Ah, I wish I had a great blog post telling you about my 10 tips to ease transition from one child to two, but for that you'll have to go on Pinterest. Let's be honest: it has been a bit chaotic at home lately. Léo is having a difficult time with his new school and Jude's arrival. Latest example: last night and this morning. He came to our bed at about 4:30, right as I was done feeding Jude (and cleaning us up. Little man has major reflux). Léo told me that he wanted his car blanket back -the one I put under Jude's rocker material. I told him that was not possible and he screamed and cried "I don't want Jude to have any of my blankets." Ah yes, it is starting. Then this morning he screamed and cried because he didn't want to go to school. And during the day he screams and cries (really screams -high pitched and loud) about a lot of things: wanting to go to the pumpkin patch NOW, wanting yet another toy, not wanting to eat, etc. It's been rough to be collected and answer like an adult (I have heard myself say "FINE!" like a teenager. Not my finest moment). It's also been tough to find a balance between respecting his feelings and saying no, once and for all, on any given issue. I'm reading Siblings Without Rivalry and hopefully that'll help some. I just think it's been a lot all at once and it's hard for a 3-year old to process. And it's hard also to be in class and understand nothing of what the teacher says. Mea culpa. Mea maxima culpa on that one.
Hopefully in a few months I'll have that 10 tips blog post. In the meantime... I'm trying to find a balance one day at a time!
Monday, October 20, 2014
Thursday, October 16, 2014
Mothers from abroad - I am featured on a splendid blog!
Check this out -and generally stalk her blog (she is my favorite blogger these days): 24 Surprising Things About Parenting in the United States.
Sunday, October 12, 2014
At last an update!
It's been too long. Way too long! An update is in order.
JUDE IS BORN! Well that's an update all right. Our little guy was born 3 weeks and 2 days early on August 29th. He's been a delight since. I am quite in love with him. Léo has had to adjust (whole post coming on that one) but overall we're all doing pretty well. A few things:
- I started feeling strong contractions at 3:30am -they woke me up- and gave birth at 6:10am.
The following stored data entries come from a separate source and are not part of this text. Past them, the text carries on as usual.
-- ==== Sys2Proof/Tests/Slice0.lean ====
section
/-! SUPPORT. The model's own tests: the checks of WellFormed, words and frames written out from the encodings, single
steps, and a witness for the hypotheses of each statement. Expected values come from spec/95_test_vectors.md (its vector
is named) or from the bit tables of spec/30_encoding.md, worked out by hand. -/

open Sys2Proof Sys2Proof.Machine

namespace Sys2Proof.Tests

/-! ## WellFormed: each check refuses an ill-formed term -/

theorem test_wellFormed_reserved6to7 :
    (Instr.reservedOp6to7 0x1#4).wellFormed = false ∧ (Instr.reservedOp6to7 0x8#4).wellFormed = false ∧
    (Instr.reservedOp6to7 0x6#4).wellFormed = true ∧ (Instr.reservedOp6to7 0x7#4).wellFormed = true := by decide

theorem test_wellFormed_reserved8toF :
    (Instr.reservedOp8toF 0x5#4).wellFormed = false ∧ (Instr.reservedOp8toF 0x7#4).wellFormed = false ∧
    (Instr.reservedOp8toF 0x8#4).wellFormed = true ∧ (Instr.reservedOp8toF 0xF#4).wellFormed = true := by decide

theorem test_wellFormed_assembler :
    (AsmLine.ws 0x10000 0).wellFormed = false ∧ (AsmLine.ws 0 0x100).wellFormed = false ∧
    (AsmLine.wl 0x10000 0).wellFormed = false ∧ (AsmLine.wl 0 0x100).wellFormed = false ∧
    (AsmLine.rs 0x10000).wellFormed = false ∧ (AsmLine.rl 0x10000).wellFormed = false ∧
    (AsmLine.ws 0xFFFF 0xFF).wellFormed = true := by decide

/-! ## Decoding: a word for each row, written bit by bit from its encoding -/

/-- W1: OP 0001, RSV 0000, ADDR16 0x0015, VALUE 0xA5. -/
theorem test_decode_ws : decodeCommand 0b0001_0000_0000000000010101_10100101#32 = .ws 0x15#16 0xA5#8 := by decide

/-- W2, W3: RSV is ignored, all 16 address bits are kept. -/
theorem test_decode_ws_fields :
    decodeCommand 0x1F0015A5#32 = .ws 0x15#16 0xA5#8 ∧ decodeCommand 0x10FFFFA5#32 = .ws 0xFFFF#16 0xA5#8 := by decide

/-- W4: VALUE is ignored. -/
theorem test_decode_rs : decodeCommand 0b0010_0000_0000000000010101_11101110#32 = .rs 0x15#16 := by decide

/-- W5. -/
theorem test_decode_wl : decodeCommand 0b0011_0000_0000001010101010_00000111#32 = .wl 0x2AA#16 0x07#8 := by decide

/-- W6. -/
theorem test_decode_rl : decodeCommand 0b0100_0000_0000001010101010_00000000#32 = .rl 0x2AA#16 := by decide

/-- W7, W8. -/
theorem test_decode_rx : decodeCommand 0x50000000#32 = .rx ∧ decodeCommand 0x5FFFFFFF#32 = .rx := by decide

/-- W9. -/
theorem test_decode_reserved0 : decodeCommand 0x00000000#32 = .reservedOp0 := by decide

/-- W10, and the word of REG9. -/
theorem test_decode_reserved6to7 :
    decodeCommand 0x60001234#32 = .reservedOp6to7 0x6#4 ∧ decodeCommand 0x70000000#32 = .reservedOp6to7 0x7#4 := by decide

/-- W11, W12. -/
theorem test_decode_reserved8toF :
    decodeCommand 0x90001234#32 = .reservedOp8toF 0x9#4 ∧ decodeCommand 0xFFFFFFFF#32 = .reservedOp8toF 0xF#4 := by decide

/-- CS6, CS3: `0 A[5:0] 1`, then the value. -/
theorem test_decode_shortWrite :
    decodeFrame [0b0_111001_1#8, 0x04#8] = .ok (.frameShortWrite 0x39#6 0x04#8) ∧
    decodeFrame [0x2B#8, 0xA5#8] = .ok (.frameShortWrite 0x15#6 0xA5#8) := by decide

/-- CR6, CR7: `0 A[5:0] 0`. -/
theorem test_decode_shortRead :
    decodeFrame [0b0_111001_0#8] = .ok (.frameShortRead 0x39#6) ∧
    decodeFrame [0x7E#8] = .ok (.frameShortRead 0x3F#6) := by decide

/-- CLW6, CLW4: `1 A[9:3]`, `A[2:0] 1 0000`, then the value. -/
theorem test_decode_longWrite :
    decodeFrame [0b1_1000000#8, 0b000_1_0000#8, 0x03#8] = .ok (.frameLongWrite 0x200#10 0x03#8) ∧
    decodeFrame [0x95#8, 0x50#8, 0xFF#8] = .ok (.frameLongWrite 0x0AA#10 0xFF#8) := by decide

/-- CLR8, CLR5: `1 A[9:3]`, `A[2:0] 0 0000`. -/
theorem test_decode_longRead :
    decodeFrame [0b1_1100000#8, 0b001_0_0000#8] = .ok (.frameLongRead 0x301#10) ∧
    decodeFrame [0xAA#8, 0xA0#8] = .ok (.frameLongRead 0x155#10) := by decide

/-- R72, R75, R76: bytes that are no bus frame, each refused by name. -/
theorem test_decode_refused :
    decodeFrame [] = .error .noHeader ∧ decodeFrame [0x80#8] = .error .truncatedHeader ∧
    decodeFrame [0xE0#8, 0x21#8] = .error .reservedBits ∧ decodeFrame [0xC0#8, 0x18#8, 0x00#8] = .error .reservedBits ∧
    decodeFrame [0x73#8] = .error .missingValue ∧ decodeFrame [0xC0#8, 0x10#8] = .error .missingValue ∧
    decodeFrame [0x72#8, 0x00#8] = .error .extraBytes ∧ decodeFrame [0x73#8, 0x04#8, 0x00#8] = .error .extraBytes ∧
    decodeFrame [0xE0#8, 0x20#8, 0x00#8] = .error .extraBytes := by decide

/-- The opcode table's numbering of both kinds of row. -/
theorem test_decodeTableWord :
    decodeTableWord 32 0x100015A5 = some (.ws 0x15#16 0xA5#8) ∧
    decodeTableWord 16 0x7304 = some (.frameShortWrite 0x39#6 0x04#8) ∧
    decodeTableWord 8 0x72 = some (.frameShortRead 0x39#6) ∧
    decodeTableWord 24 0xC01003 = some (.frameLongWrite 0x200#10 0x03#8) ∧
    decodeTableWord 16 0xE020 = some (.frameLongRead 0x301#10) ∧ decodeTableWord 16 0xE021 = none := by decide

/-- W1, W4, W5, W6, W7 in their assembler forms. -/
theorem test_assemble :
    assemble (.ws 0x15 0xA5) = some 0x100015A5#32 ∧ assemble (.rs 0x15) = some 0x20001500#32 ∧
    assemble (.wl 0x2AA 0x07) = some 0x3002AA07#32 ∧ assemble (.rl 0x2AA) = some 0x4002AA00#32 ∧
    assemble .rx = some 0x50000000#32 ∧ assemble (.ws 0x10000 0) = none ∧ assemble (.wl 0 256) = none := by decide

/-- The texts of W1, RS 0x15 in decimal, and RX; a value past 0xFF, a missing operand and a bad digit have no word. -/
theorem test_assembleText :
    assembleText ['W', 'S', ' ', '0', 'x', '1', '5', ',', ' ', '0', 'x', 'A', '5'] = some 0x100015A5#32 ∧
    assembleText ['R', 'S', ' ', '2', '1'] = some 0x20001500#32 ∧ assembleText ['R', 'X'] = some 0x50000000#32 ∧
    assembleText ['W', 'L', ' ', '0', ',', '2', '5', '6'] = none ∧ assembleText ['R', 'L'] = none ∧
    assembleText ['R', 'L', ' ', '1', 'A'] = none := by decide

/-! ## The codec (R101 to R108) -/

/-- CS1, CS4, CS8, CS11. -/
theorem test_encodeShortWrite :
    encodeShortWrite 0x00#16 0x00#8 = [0x01#8, 0x00#8] ∧ encodeShortWrite 0x2A#16 0x07#8 = [0x55#8, 0x07#8] ∧
    encodeShortWrite 0x40#16 0x11#8 = [0x01#8, 0x11#8] ∧ encodeShortWrite 0xFFFF#16 0x44#8 = [0x7F#8, 0x44#8] := by decide

/-- CR3, CR8, CR10. -/
theorem test_encodeShortRead :
    encodeShortReadHeader 0x15#16 = 0x2A#8 ∧ encodeShortReadHeader 0x40#16 = 0x00#8 ∧
    encodeShortReadHeader 0xFFFF#16 = 0x7E#8 := by decide

/-- CLW2, CLW5, CLW10, CLW12. -/
theorem test_encodeLongWrite :
    encodeLongWrite 0x007#16 0x5A#8 = [0x80#8, 0xF0#8, 0x5A#8] ∧
    encodeLongWrite 0x155#16 0x00#8 = [0xAA#8, 0xB0#8, 0x00#8] ∧
    encodeLongWrite 0x400#16 0x00#8 = [0x80#8, 0x10#8, 0x00#8] ∧
    encodeLongWrite 0xFFFF#16 0xAA#8 = [0xFF#8, 0xF0#8, 0xAA#8] := by decide

/-- CLR2, CLR12, CLR16, CLR18. -/
theorem test_encodeLongRead :
    encodeLongReadHeader 0x007#16 = [0x80#8, 0xE0#8] ∧ encodeLongReadHeader 0x308#16 = [0xE1#8, 0x00#8] ∧
    encodeLongReadHeader 0x401#16 = [0x80#8, 0x20#8] ∧ encodeLongReadHeader 0xFFFF#16 = [0xFF#8, 0xE0#8] := by decide

/-- CD1, CD4, CD5, CD7. -/
theorem test_decodeHeaders :
    decodeShortHeader 0x73#8 = ⟨0#1, 0x39#6, 1#1⟩ ∧ decodeShortHeader 0x7E#8 = ⟨0#1, 0x3F#6, 0#1⟩ ∧
    decodeLongHeader 0xE0#8 0x20#8 = ⟨1#1, 0x301#10, 0#1, 0#4⟩ ∧
    decodeLongHeader 0xFF#8 0xF0#8 = ⟨1#1, 0x3FF#10, 1#1, 0#4⟩ := by decide

/-- R75: the length of a header from its first byte. -/
theorem test_headerLength : headerLength 0x7F#8 = 1 ∧ headerLength 0x80#8 = 2 := by decide

/-! ## A small state for single steps -/

/-- The example instance of spec/95_test_vectors.md (PRESUMED: its values are the spec's general knowledge G1). -/
def exampleParams : Params := ⟨.short, 0x39#16, 0x04#8, 0x00#8, 0x300#10, 0x301#10⟩

/-- Transaction fields that hold `bytes`. -/
def withTx (bytes : List Byte) (rxn : BitVec 1) (h : Handle) : Handle :=
  { h with txbuf := Vector.ofFn fun i => bytes[i.val]?.getD 0#8, txlen := BitVec.ofNat 2 bytes.length, rxn := rxn }

/-- Fields that meet the invariants in each sequencing state: a session of length 5 at data index 2; or RS 0x39. -/
def exampleHandle (x : St) : Handle :=
  let base : Handle :=
    { st := x, idx := 0#8, inProgress := x.inSession, frameLength := 5#8, frameBuffer := Vector.replicate 127 0xAA#8
      linkQuality := 0xBB#8, signalStrength := 0xCC#8, txbuf := Vector.replicate 3 0#8, txlen := 1#2, rxn := 0#1
      inflight := x ≠ .idle, pendOp := 0x5#4, err := .ok, errPhase := 0#3, rxCode := 2#3, rxErrPhase := 1#3
      rxEnableOk := false }
  match x with
  | .idle => base
  | .regBusy => withTx [0x72#8] 1#1 { base with pendOp := 0x2#4 }
  | .rxDisable => withTx [0x73#8, 0x04#8] 0#1 { base with frameLength := 0xFF#8 }
  | .rxLen => withTx [0xE0#8, 0x00#8] 1#1 { base with frameLength := 0xFF#8 }
  | .rxData => withTx [0xE0#8, 0x60#8] 1#1 { base with idx := 2#8 }
  | .rxLq => withTx [0xE0#8, 0xC0#8] 1#1 { base with idx := 5#8 }
  | .rxSs => withTx [0xE0#8, 0xE0#8] 1#1 { base with idx := 5#8 }
  | .rxEnable => withTx [0x73#8, 0x00#8] 0#1 { base with idx := 5#8 }

/-- A state in sequencing state `x` with these events to come. -/
def exampleState (x : St) (inputs : List Input) : State where
  h := exampleHandle x
  params := exampleParams
  inputs := inputs
  responses := [⟨0x1#4, .ok, 0x00#8⟩]
  answer := none
  bus := []
  accesses := []
  draws := 7

theorem exampleHandle_inv (x : St) : (exampleHandle x).Inv ∧ (exampleHandle x).DrainInv := by cases x <;> decide

theorem exampleHandle_transaction (x : St) : (exampleHandle x).st.inSession = true →
    (exampleHandle x).pendOp = 0x5#4 ∧ some (exampleHandle x).transaction = (exampleState x []).sessionTransaction := by
  cases x <;> decide

theorem exampleHandle_carries : (exampleHandle .regBusy).carries (.frameShortRead 0x39#6) := ⟨rfl, by decide, rfl⟩

/-- The example states meet every invariant. -/
theorem exampleState_inv (x : St) (inputs : List Input) : (exampleState x inputs).Inv := by
  refine ⟨(exampleHandle_inv x).1, (exampleHandle_inv x).2, exampleHandle_transaction x, ?_⟩
  cases x
  case regBusy => exact fun _ => ⟨_, exampleHandle_carries, rfl⟩
  all_goals exact nofun

/-- The outcome is a next state with the given property. -/
def nextHas (o : Host.Outcome State Fault Refusal) (p : State → Bool) : Bool :=
  match o with
  | .next t => p t
  | .fault _ => false
  | .refused _ => false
Yup, fast. And painful. Oh my word, painful. But fast. Yay!
- He eats every 3 hours (4-5 during the night! That didn't happen with Léo and I'm overjoyed, but I am not controlling anything and am so afraid he's going to start waking up in the middle of the night and stay awake). He's quite a chunky baby now. He went from 19 inches and 6 pounds to 21.5 inches and almost 10 pounds in 3 weeks. I love his baby fat rolls!
- He sleeps the rest of the time. He's just starting to be awake during the day, now at 6 weeks. And he's also starting to resist naps. Awesome.
- He loves his pacifier. He eats super fast (I have a fast flow) so he needs to suck on something. Léo did, too. Pacifier to the rescue! That being said, that thing should have its own circle of hell. It's great when it sticks in his mouth but all hell breaks lose when the thing falls. Oy.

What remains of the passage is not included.